Exercise details: Starting at the top of the entries below, print each line exactly until the line with "s.hostMem := by unfold setCore; rfl" has been printed too.

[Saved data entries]
┄┄┄┄┄┄┄┄┄┄

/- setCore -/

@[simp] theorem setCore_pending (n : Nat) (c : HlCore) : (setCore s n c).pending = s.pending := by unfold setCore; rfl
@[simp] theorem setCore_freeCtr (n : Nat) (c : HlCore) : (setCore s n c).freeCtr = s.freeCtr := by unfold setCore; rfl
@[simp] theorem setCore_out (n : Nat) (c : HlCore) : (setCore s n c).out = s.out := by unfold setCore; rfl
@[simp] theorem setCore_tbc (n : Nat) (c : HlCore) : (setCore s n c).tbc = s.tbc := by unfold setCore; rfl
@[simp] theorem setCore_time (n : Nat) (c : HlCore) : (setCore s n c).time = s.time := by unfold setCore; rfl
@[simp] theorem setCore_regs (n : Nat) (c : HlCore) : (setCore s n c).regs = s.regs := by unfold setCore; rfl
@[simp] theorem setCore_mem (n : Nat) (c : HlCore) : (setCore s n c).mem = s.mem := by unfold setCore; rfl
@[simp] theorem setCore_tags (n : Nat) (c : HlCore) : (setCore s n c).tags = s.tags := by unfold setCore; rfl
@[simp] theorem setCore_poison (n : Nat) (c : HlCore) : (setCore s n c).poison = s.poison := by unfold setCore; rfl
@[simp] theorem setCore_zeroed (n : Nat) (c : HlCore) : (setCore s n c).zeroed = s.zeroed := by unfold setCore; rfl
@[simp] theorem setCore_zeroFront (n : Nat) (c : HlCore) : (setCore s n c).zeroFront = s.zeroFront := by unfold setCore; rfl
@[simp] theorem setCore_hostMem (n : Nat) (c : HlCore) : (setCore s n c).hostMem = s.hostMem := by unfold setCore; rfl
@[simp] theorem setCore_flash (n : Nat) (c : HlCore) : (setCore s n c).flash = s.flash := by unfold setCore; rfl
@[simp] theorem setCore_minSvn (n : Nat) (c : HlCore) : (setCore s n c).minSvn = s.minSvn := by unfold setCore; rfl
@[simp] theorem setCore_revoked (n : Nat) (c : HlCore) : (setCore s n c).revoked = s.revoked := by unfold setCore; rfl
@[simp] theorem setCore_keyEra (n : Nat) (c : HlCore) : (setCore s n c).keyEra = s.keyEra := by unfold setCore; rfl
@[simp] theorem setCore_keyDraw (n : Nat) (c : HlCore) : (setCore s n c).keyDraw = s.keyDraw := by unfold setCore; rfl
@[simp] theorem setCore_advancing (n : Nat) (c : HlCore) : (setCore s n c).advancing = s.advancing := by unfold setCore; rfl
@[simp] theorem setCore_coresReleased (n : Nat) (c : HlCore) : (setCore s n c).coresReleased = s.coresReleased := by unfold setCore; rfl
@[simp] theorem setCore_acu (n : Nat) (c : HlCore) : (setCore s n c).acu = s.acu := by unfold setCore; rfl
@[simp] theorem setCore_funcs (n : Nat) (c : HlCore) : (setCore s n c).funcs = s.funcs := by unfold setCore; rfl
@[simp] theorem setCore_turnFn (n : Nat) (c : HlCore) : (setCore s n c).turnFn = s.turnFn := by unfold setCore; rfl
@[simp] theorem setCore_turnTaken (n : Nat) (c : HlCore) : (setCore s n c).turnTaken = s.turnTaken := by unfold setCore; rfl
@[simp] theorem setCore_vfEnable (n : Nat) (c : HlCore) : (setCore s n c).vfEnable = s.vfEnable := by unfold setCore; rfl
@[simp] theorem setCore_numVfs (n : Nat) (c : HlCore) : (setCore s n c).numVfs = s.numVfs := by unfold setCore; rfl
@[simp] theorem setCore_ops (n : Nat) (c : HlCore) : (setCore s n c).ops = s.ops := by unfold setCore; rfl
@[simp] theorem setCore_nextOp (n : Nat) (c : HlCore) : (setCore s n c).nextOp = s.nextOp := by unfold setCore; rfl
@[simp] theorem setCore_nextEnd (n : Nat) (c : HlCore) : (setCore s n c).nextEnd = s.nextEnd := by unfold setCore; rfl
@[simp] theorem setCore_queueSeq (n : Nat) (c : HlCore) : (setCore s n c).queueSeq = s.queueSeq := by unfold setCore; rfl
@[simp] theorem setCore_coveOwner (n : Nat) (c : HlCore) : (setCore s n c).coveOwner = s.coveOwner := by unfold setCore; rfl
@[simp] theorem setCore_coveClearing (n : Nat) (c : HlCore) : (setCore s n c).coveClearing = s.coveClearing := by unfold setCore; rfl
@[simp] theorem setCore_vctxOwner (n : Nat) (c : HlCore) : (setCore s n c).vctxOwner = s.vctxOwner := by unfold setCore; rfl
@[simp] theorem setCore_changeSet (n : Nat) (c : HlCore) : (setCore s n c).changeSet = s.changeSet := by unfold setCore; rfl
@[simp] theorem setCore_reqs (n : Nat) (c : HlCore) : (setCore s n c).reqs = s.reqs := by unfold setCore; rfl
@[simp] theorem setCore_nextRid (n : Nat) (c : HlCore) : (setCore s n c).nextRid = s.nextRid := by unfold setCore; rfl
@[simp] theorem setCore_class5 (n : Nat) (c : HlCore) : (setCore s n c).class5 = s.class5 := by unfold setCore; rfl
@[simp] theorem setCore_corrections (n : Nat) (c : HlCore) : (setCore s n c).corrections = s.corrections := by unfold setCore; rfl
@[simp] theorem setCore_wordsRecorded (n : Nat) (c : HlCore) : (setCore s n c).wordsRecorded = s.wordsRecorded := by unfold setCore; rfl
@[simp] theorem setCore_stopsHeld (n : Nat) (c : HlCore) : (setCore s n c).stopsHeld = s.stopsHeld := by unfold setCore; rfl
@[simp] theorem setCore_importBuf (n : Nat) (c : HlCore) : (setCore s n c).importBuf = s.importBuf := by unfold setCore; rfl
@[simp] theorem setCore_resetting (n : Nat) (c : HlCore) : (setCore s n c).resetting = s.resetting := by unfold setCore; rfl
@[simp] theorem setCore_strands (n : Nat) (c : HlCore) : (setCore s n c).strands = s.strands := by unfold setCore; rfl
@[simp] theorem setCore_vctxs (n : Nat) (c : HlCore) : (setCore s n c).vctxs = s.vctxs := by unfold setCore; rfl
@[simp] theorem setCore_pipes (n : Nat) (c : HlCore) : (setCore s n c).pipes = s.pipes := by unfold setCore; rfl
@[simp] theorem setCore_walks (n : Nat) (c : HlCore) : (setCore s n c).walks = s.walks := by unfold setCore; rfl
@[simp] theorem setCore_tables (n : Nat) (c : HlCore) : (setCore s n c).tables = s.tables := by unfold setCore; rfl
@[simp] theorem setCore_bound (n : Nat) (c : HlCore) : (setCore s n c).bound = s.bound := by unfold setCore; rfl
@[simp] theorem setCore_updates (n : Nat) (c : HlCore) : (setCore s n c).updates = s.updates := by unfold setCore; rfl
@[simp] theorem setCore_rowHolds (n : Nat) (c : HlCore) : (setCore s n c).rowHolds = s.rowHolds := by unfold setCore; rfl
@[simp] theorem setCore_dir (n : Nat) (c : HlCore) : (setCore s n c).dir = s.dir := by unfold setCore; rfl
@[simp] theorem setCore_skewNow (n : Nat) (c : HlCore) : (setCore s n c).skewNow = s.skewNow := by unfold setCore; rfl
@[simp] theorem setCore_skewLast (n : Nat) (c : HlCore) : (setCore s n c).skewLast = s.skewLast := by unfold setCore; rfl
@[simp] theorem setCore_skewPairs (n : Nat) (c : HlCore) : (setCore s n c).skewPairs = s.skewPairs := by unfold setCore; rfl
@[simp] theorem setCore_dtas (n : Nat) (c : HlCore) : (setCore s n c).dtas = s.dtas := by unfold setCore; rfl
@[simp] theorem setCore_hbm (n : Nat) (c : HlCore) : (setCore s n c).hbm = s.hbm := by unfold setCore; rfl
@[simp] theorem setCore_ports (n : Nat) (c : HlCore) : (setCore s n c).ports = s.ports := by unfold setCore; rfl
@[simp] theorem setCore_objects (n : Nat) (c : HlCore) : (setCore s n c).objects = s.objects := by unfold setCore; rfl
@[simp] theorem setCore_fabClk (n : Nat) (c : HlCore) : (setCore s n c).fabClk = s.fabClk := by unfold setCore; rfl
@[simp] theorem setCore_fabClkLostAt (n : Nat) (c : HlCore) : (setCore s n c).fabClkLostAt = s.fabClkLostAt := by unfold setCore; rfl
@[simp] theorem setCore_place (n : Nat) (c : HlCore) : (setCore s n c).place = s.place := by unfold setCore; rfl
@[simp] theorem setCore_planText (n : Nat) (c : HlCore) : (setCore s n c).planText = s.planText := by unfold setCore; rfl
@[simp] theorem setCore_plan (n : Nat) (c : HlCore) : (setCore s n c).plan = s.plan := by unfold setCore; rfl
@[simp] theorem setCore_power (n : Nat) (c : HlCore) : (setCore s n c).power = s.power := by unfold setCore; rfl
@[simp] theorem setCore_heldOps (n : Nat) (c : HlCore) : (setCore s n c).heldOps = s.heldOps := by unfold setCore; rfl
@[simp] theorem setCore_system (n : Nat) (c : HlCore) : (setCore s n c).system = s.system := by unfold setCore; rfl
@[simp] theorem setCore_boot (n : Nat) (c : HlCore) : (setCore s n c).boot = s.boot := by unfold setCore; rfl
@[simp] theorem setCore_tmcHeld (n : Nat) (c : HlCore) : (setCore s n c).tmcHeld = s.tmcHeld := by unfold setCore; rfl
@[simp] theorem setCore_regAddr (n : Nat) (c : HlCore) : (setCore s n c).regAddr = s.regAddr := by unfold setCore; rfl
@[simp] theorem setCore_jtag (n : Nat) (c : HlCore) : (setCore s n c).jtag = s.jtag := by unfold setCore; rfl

┄┄┄┄┄┄┄┄┄┄

Answer to this exercise:
/- setCore -/

@[simp] theorem setCore_pending (n : Nat) (c : HlCore) : (setCore s n c).pending = s.pending := by unfold setCore; rfl
@[simp] theorem setCore_freeCtr (n : Nat) (c : HlCore) : (setCore s n c).freeCtr = s.freeCtr := by unfold setCore; rfl
@[simp] theorem setCore_out (n : Nat) (c : HlCore) : (setCore s n c).out = s.out := by unfold setCore; rfl
@[simp] theorem setCore_tbc (n : Nat) (c : HlCore) : (setCore s n c).tbc = s.tbc := by unfold setCore; rfl
@[simp] theorem setCore_time (n : Nat) (c : HlCore) : (setCore s n c).time = s.time := by unfold setCore; rfl
@[simp] theorem setCore_regs (n : Nat) (c : HlCore) : (setCore s n c).regs = s.regs := by unfold setCore; rfl
@[simp] theorem setCore_mem (n : Nat) (c : HlCore) : (setCore s n c).mem = s.mem := by unfold setCore; rfl
@[simp] theorem setCore_tags (n : Nat) (c : HlCore) : (setCore s n c).tags = s.tags := by unfold setCore; rfl
@[simp] theorem setCore_poison (n : Nat) (c : HlCore) : (setCore s n c).poison = s.poison := by unfold setCore; rfl
@[simp] theorem setCore_zeroed (n : Nat) (c : HlCore) : (setCore s n c).zeroed = s.zeroed := by unfold setCore; rfl
@[simp] theorem setCore_zeroFront (n : Nat) (c : HlCore) : (setCore s n c).zeroFront = s.zeroFront := by unfold setCore; rfl
@[simp] theorem setCore_hostMem (n : Nat) (c : HlCore) : (setCore s n c).hostMem = s.hostMem := by unfold setCore; rfl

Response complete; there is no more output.